The Supreme Court’s dramatic decision to uphold the Affordable Care Act gives President Barack Obama a major political victory. But the controversial measure now becomes a major election issue and its future will remain in doubt at least until voters render their verdict this November.
That’s because presumptive Republican nominee Mitt Romney has pledged to scrap the plan Obama hopes will become his lasting political legacy, something he would be in position to do if he unseats the incumbent and fellow Republicans keep the House and win the Senate.
“If we want to get rid of Obamacare, we’re going to have to replace President Obama,” Romney declared after the decision, denouncing the plan as “a job killer” that would raise taxes and increase the deficit and vowing he would do on the first day of his presidency “what the court did not do.”
On the other hand, Thursday’s 5-4 decision means that an Obama re-election victory would probably ensure that the plan enacted after a bitter 15-month battle remains on the books, despite continuing resistance by congressional Republicans and many GOP governors.
Similarly, a split electoral verdict in which Democrats at least retain the Senate will make it harder for a Republican president to scrap the plan, though he might be in position to change and possibly cripple it.
Obama called the decision “a victory for people all over the country whose lives will be more secure because of this law,” citing specific benefits like those protecting people with pre-existing conditions and warning critics against refighting the political battles of two years ago.
He acknowledged that, even if he wins, the plan likely will face changes over time. In fact, no one really knows how its complex details will work, and it also remains unclear whether it will succeed in slowing the soaring costs of health care as the goal of universal coverage is pursued.
Beyond its impact on America’s health programs, Thursday’s decision will have a major impact in defining the Supreme Court tenure of Chief Justice John Roberts. By joining the court’s four liberal members to uphold the Obama law, Roberts underscored his promise during confirmation hearings to approach cases with “no agenda,” rather than from an ideological viewpoint
Conservative critics had counted on the court’s five Republican appointees to reject the measure’s key mandate requiring all Americans to purchase health insurance through private companies, regional networks or a federal alternative or be subject to a payment.
Ironically, that concept was initially a Republican idea and was part of the plan Romney enacted in Massachusetts, as Obama observed Thursday.
The mandate is crucial because it provides the funding to pay for extending health insurance to more than 30 million Americans who lack it today.
But though Roberts questioned the constitutional authority for it in last March’s oral arguments, he joined with the four Democratic appointees to uphold it, not under the constitutional authority to regulate interstate commerce but under the taxation authority.
Though the decision settled the issue of the law’s constitutionality, the reaction made clear it won’t come close to ending the bitter debate over the degree to which the federal government should regulate the nation’s health care.
If Romney wins, he has vowed that, on day one of his presidency, he would grant all 50 states waivers to opt out of the federal program and would follow that up with legislation to kill the plan through the same budget reconciliation process Obama used in 2009 to get his bill through the Senate.
That procedure bars unlimited debate and means that 51 of the 100 senators can act, instead of the 60 needed to surmount the Senate’s filibuster rules.
Ironically, the court appears to have given the GOP nominee an additional campaign weapon to use against Obama by defining the required payment for those forsaking insurance as a tax.
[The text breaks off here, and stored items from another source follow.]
@[simp] theorem State.setCarrier_variant (s : State) (c : Nat) (x : Carrier) : (s.setCarrier c x).variant = s.variant := rfl
@[simp] theorem State.setCarrier_now (s : State) (c : Nat) (x : Carrier) : (s.setCarrier c x).now = s.now := rfl
@[simp] theorem State.setCarrier_ltc (s : State) (c : Nat) (x : Carrier) : (s.setCarrier c x).ltc = s.ltc := rfl
@[simp] theorem State.setCarrier_free (s : State) (c : Nat) (x : Carrier) : (s.setCarrier c x).free = s.free := rfl
@[simp] theorem State.setCarrier_dict (s : State) (c : Nat) (x : Carrier) : (s.setCarrier c x).dict = s.dict := rfl
@[simp] theorem State.setCarrier_recorder (s : State) (c : Nat) (x : Carrier) : (s.setCarrier c x).recorder = s.recorder := rfl
@[simp] theorem State.setCarrier_arch (s : State) (c : Nat) (x : Carrier) : (s.setCarrier c x).arch = s.arch := rfl
@[simp] theorem State.setCarrier_power (s : State) (c : Nat) (x : Carrier) : (s.setCarrier c x).power = s.power := rfl
@[simp] theorem State.setCarrier_tb (s : State) (c : Nat) (x : Carrier) : (s.setCarrier c x).tb = s.tb := rfl
@[simp] theorem State.setCarrier_arms (s : State) (c : Nat) (x : Carrier) : (s.setCarrier c x).arms = s.arms := rfl
@[simp] theorem State.setCarrier_ld (s : State) (c : Nat) (x : Carrier) : (s.setCarrier c x).ld = s.ld := rfl
@[simp] theorem State.setCarrier_sig (s : State) (c : Nat) (x : Carrier) : (s.setCarrier c x).sig = s.sig := rfl
@[simp] theorem State.setCarrier_streams (s : State) (c : Nat) (x : Carrier) : (s.setCarrier c x).streams = s.streams := rfl
@[simp] theorem State.setCarrier_maskRun (s : State) (c : Nat) (x : Carrier) : (s.setCarrier c x).maskRun = s.maskRun := rfl
@[simp] theorem State.setCarrier_lanes (s : State) (c : Nat) (x : Carrier) : (s.setCarrier c x).lanes = s.lanes := rfl
@[simp] theorem State.setCarrier_frame (s : State) (c : Nat) (x : Carrier) : (s.setCarrier c x).frame = s.frame := rfl
@[simp] theorem State.setCarrier_sup (s : State) (c : Nat) (x : Carrier) : (s.setCarrier c x).sup = s.sup := rfl
@[simp] theorem State.setCarrier_adc (s : State) (c : Nat) (x : Carrier) : (s.setCarrier c x).adc = s.adc := rfl
@[simp] theorem State.setCarrier_adcUnit (s : State) (c : Nat) (x : Carrier) : (s.setCarrier c x).adcUnit = s.adcUnit := rfl
@[simp] theorem State.setCarrier_chains (s : State) (c : Nat) (x : Carrier) : (s.setCarrier c x).chains = s.chains := rfl
@[simp] theorem State.setCarrier_link (s : State) (c : Nat) (x : Carrier) : (s.setCarrier c x).link = s.link := rfl
@[simp] theorem State.setCarrier_pair (s : State) (c : Nat) (x : Carrier) : (s.setCarrier c x).pair = s.pair := rfl
@[simp] theorem State.setCarrier_servo (s : State) (c : Nat) (x : Carrier) : (s.setCarrier c x).servo = s.servo := rfl
@[simp] theorem State.setCarrier_safety (s : State) (c : Nat) (x : Carrier) : (s.setCarrier c x).safety = s.safety := rfl
@[simp] theorem State.setCarrier_security (s : State) (c : Nat) (x : Carrier) : (s.setCarrier c x).security = s.security := rfl
@[simp] theorem State.setCarrier_hosts (s : State) (c : Nat) (x : Carrier) : (s.setCarrier c x).hosts = s.hosts := rfl
@[simp] theorem State.setCarrier_boot (s : State) (c : Nat) (x : Carrier) : (s.setCarrier c x).boot = s.boot := rfl
@[simp] theorem State.setCarrier_can (s : State) (c : Nat) (x : Carrier) : (s.setCarrier c x).can = s.can := rfl
@[simp] theorem State.setCarrier_launchAt (s : State) (c : Nat) (x : Carrier) : (s.setCarrier c x).launchAt = s.launchAt := rfl
@[simp] theorem State.setCarrier_launchBusy (s : State) (c : Nat) (x : Carrier) : (s.setCarrier c x).launchBusy = s.launchBusy := rfl
@[simp] theorem State.setCarrier_ethWait (s : State) (c : Nat) (x : Carrier) : (s.setCarrier c x).ethWait = s.ethWait := rfl
@[simp] theorem State.setCarrier_out (s : State) (c : Nat) (x : Carrier) : (s.setCarrier c x).out = s.out := rfl
@[simp] theorem State.setCarrier_pending (s : State) (c : Nat) (x : Carrier) : (s.setCarrier c x).pending = s.pending := rfl
@[simp] theorem State.setCarrier_od (s : State) (c : Nat) (x : Carrier) (key : Nat) : (s.setCarrier c x).od key = s.od key := rfl
@[simp] theorem State.setCarrier_int (s : State) (c : Nat) (x : Carrier) (key : Nat) : (s.setCarrier c x).int key = s.int key := rfl
@[simp] theorem State.setCarrier_nat (s : State) (c : Nat) (x : Carrier) (key : Nat) : (s.setCarrier c x).nat key = s.nat key := rfl
@[simp] theorem State.setCarrier_f32 (s : State) (c : Nat) (x : Carrier) (key : Nat) : (s.setCarrier c x).f32 key = s.f32 key := rfl
@[simp] theorem State.setCarrier_flag (s : State) (c : Nat) (x : Carrier) (key : Nat) : (s.setCarrier c x).flag key = s.flag key := rfl
@[simp] theorem State.setCarrier_octets (s : State) (c : Nat) (x : Carrier) (key : Nat) : (s.setCarrier c x).octets key = s.octets key := rfl
@[simp] theorem State.setCarrier_bit (s : State) (c : Nat) (x : Carrier) (key bitNo : Nat) : (s.setCarrier c x).bit key bitNo = s.bit key bitNo := rfl
@[simp] theorem State.setCarrier_pwm (s : State) (c : Nat) (x : Carrier) : (s.setCarrier c x).pwm = { s.pwm with carriers := vset s.pwm.carriers c x } := rfl
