-- ==== Sys2Proof/Laws/Ops.lean ====
section
/-!
SUPPORT. Laws/Ops.lean: what the shared operations do, said once: an occurrence, an answer, a command of a session, a change of a state entry.
-/
namespace Sys2Proof.Machine
open Sys2Proof

/-! ### The recorder -/

theorem emergency_only (s : State) (r : Rec) : s.emergency r = { s with out := (s.emergency r).out } := by
  have key : ∀ (l : List Nat) (t : State), t = { s with out := t.out } → l.foldl (fun s k =>
      if (decide (s.nat (OD.PORT_STATE k) = 2) || decide (s.nat (OD.PORT_STATE k) = 3)) && s.flag (OD.CANOPEN_EN k) && s.flag (OD.NODE_ID k) then s.emit (.emcy k r.code) else s) t =
      { s with out := (l.foldl (fun s k =>
      if (decide (s.nat (OD.PORT_STATE k) = 2) || decide (s.nat (OD.PORT_STATE k) = 3)) && s.flag (OD.CANOPEN_EN k) && s.flag (OD.NODE_ID k) then s.emit (.emcy k r.code) else s) t).out } := by
    intro l
    induction l with
    | nil => intro t h; exact h
    | cons k l ih =>
      intro t h
      apply ih
      dsimp only
      split
      · rw [h]; rfl
      · exact h
  unfold State.emergency
  split
  · exact key _ s rfl
  · rfl

theorem State.Recorded.refl (s : State) : s.Recorded s := rfl

theorem State.Recorded.trans {s t u : State} (h : s.Recorded t) (g : t.Recorded u) : s.Recorded u := by
  unfold State.Recorded at *
  rw [g, h]

theorem recorded_put (s : State) (k : Nat) (v : Val) : s.Recorded (s.put k v) := rfl
theorem recorded_putN (s : State) (k n : Nat) : s.Recorded (s.putN k n) := rfl
theorem recorded_bump (s : State) (k : Nat) : s.Recorded (s.bump k) := rfl
theorem recorded_setRec (s : State) (r : Recorder) : s.Recorded (s.setRec r) := rfl
theorem recorded_fifoPeak (s : State) : s.Recorded s.fifoPeak := rfl
theorem recorded_emergency (s : State) (r : Rec) : s.Recorded (s.emergency r) := by
  unfold State.Recorded
  rw [emergency_only s r]

theorem recorded_enterFifo (s : State) (r : Rec) : s.Recorded (s.enterFifo r) := by
  unfold State.enterFifo
  dsimp only
  repeat' split
  · exact recorded_bump _ _
  · exact ((recorded_setRec _ _).trans (recorded_fifoPeak _)).trans (recorded_emergency _ _)
  · exact (recorded_setRec _ _).trans (recorded_emergency _ _)
  · exact ((recorded_setRec _ _).trans (recorded_fifoPeak _)).trans (recorded_emergency _ _)
  · exact (recorded_setRec _ _).trans (recorded_bump _ _)

theorem recorded_bypass (s : State) (r : Rec) : s.Recorded (s.bypass r) := by
  unfold State.bypass
  dsimp only
  repeat' split
  · exact recorded_bump _ _
  · exact ((recorded_setRec _ _).trans (recorded_fifoPeak _)).trans (recorded_emergency _ _)
  · exact recorded_setRec _ _

theorem recorded_occur (s : State) (o : Occ) : s.Recorded (s.occur o) := by
  unfold State.occur
  dsimp only
  have he : s.Recorded (s.eventTriggers o.code) := rfl
  repeat' split
  · exact he.trans (recorded_bypass _ _)
  · exact (he.trans (recorded_setRec _ _)).trans (recorded_enterFifo _ _)
  · exact (he.trans (recorded_setRec _ _)).trans (recorded_enterFifo _ _)
  · exact (he.trans (recorded_setRec _ _)).trans (recorded_bump _ _)

theorem recorded_note (s : State) (code detail : Nat) (set : Bool) : s.Recorded (s.note code detail set) := recorded_occur _ _

/-- Entries the recorder itself keeps for a code. -/
def recorderKey (code k : Nat) : Bool :=
  decide (k = OD.FIFO_PEAK) || decide (k = OD.FROZEN_LOST) || decide (k = OD.REC_OVERFLOW code) || decide (k = OD.REC_SUPPRESSED code)

theorem od_emergency (s : State) (r : Rec) (k : Nat) : (s.emergency r).od k = s.od k := by
  rw [emergency_only]; rfl

theorem od_fifoPeak (s : State) (k : Nat) (h : k ≠ OD.FIFO_PEAK) : s.fifoPeak.od k = s.od k := State.od_put_other _ _ _ _ h

theorem od_bump (s : State) (c k : Nat) (h : k ≠ c) : (s.bump c).od k = s.od k := State.od_put_other _ _ _ _ h

theorem od_enterFifo (s : State) (r : Rec) (k : Nat) (h : recorderKey r.code k = false) : (s.enterFifo r).od k = s.od k := by
  simp only [recorderKey, Bool.or_eq_false_iff, decide_eq_false_iff_not] at h
  obtain ⟨⟨⟨h1, h2⟩, h3⟩, -⟩ := h
  unfold State.enterFifo
  dsimp only
  repeat' split
  · exact od_bump _ _ _ h2
  · rw [od_emergency, od_fifoPeak _ _ h1]; rfl
  · rw [od_emergency]; rfl
  · rw [od_emergency, od_fifoPeak _ _ h1]; rfl
  · rw [od_bump _ _ _ h3]; rfl

theorem od_bypass (s : State) (r : Rec) (k : Nat) (h : recorderKey r.code k = false) : (s.bypass r).od k = s.od k := by
  simp only [recorderKey, Bool.or_eq_false_iff, decide_eq_false_iff_not] at h
  obtain ⟨⟨⟨h1, h2⟩, -⟩, -⟩ := h
  unfold State.bypass
  dsimp only
  repeat' split
  · exact od_bump _ _ _ h2
  · rw [od_emergency, od_fifoPeak _ _ h1]; rfl
  · rfl

theorem recordOf_code (s : State) (o : Occ) (b : Bool) : (s.recordOf o b).code = o.code := rfl

/-- Raising an occurrence writes no entry but those of the recorder. -/
theorem od_occur (s : State) (o : Occ) (k : Nat) (h : recorderKey o.code k = false) : (s.occur o).od k = s.od k := by
  have h4 : k ≠ OD.REC_SUPPRESSED o.code := by
    simp only [recorderKey, Bool.or_eq_false_iff, decide_eq_false_iff_not] at h
    exact h.2
  have he : (s.eventTriggers o.code).od k = s.od k := rfl
  unfold State.occur
  dsimp only
  have hb : ∀ st st' : State, (st.bypass (st'.recordOf o false)).od k = st.od k := fun st st' => od_bypass st (st'.recordOf o false) k h
  have hr : ∀ st st' : State, (st.enterFifo (st'.recordOf o false)).od k = st.od k := fun st st' =>
    od_enterFifo st (st'.recordOf o false) k h
  split
  · rw [hb, he]
  · split
    · rw [hr, State.putBucket, State.setRec_od, he]
    · rw [od_bump _ _ _ h4, State.putBucket, State.setRec_od, he]

theorem od_note (s : State) (code detail : Nat) (set : Bool) (k : Nat) (h : recorderKey code k = false) : (s.note code detail set).od k = s.od k :=
  od_occur _ _ _ h

theorem int_note (s : State) (code detail : Nat) (set : Bool) (k : Nat) (h : recorderKey code k = false) : (s.note code detail set).int k = s.int k := by
  unfold State.int; rw [od_note _ _ _ _ _ h]
theorem nat_note (s : State) (code detail : Nat) (set : Bool) (k : Nat) (h : recorderKey code k = false) : (s.note code detail set).nat k = s.nat k := by
  unfold State.nat; rw [int_note _ _ _ _ _ h]
theorem bit_note (s : State) (code detail : Nat) (set : Bool) (k i : Nat) (h : recorderKey code k = false) :
    (s.note code detail set).bit k i = s.bit k i := by
  unfold State.bit; rw [nat_note _ _ _ _ _ h]
theorem nat_occur (s : State) (o : Occ) (k : Nat) (h : recorderKey o.code k = false) : (s.occur o).nat k = s.nat k := by
  unfold State.nat State.int; rw [od_occur _ _ _ h]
Republicans immediately noted that Obama had promised his plan would not raise taxes on middle-class Americans.
In the end, despite feverish rhetoric by critics, any hope of getting rid of the Obama plan now rides almost totally on the election results. But the nation still faces major health care issues, and Thursday’s decision makes it more likely that Obama’s Affordable Care Act will be the vehicle to deal with them.
Carl P. Leubsdorf is the former Washington bureau chief of the Dallas Morning News.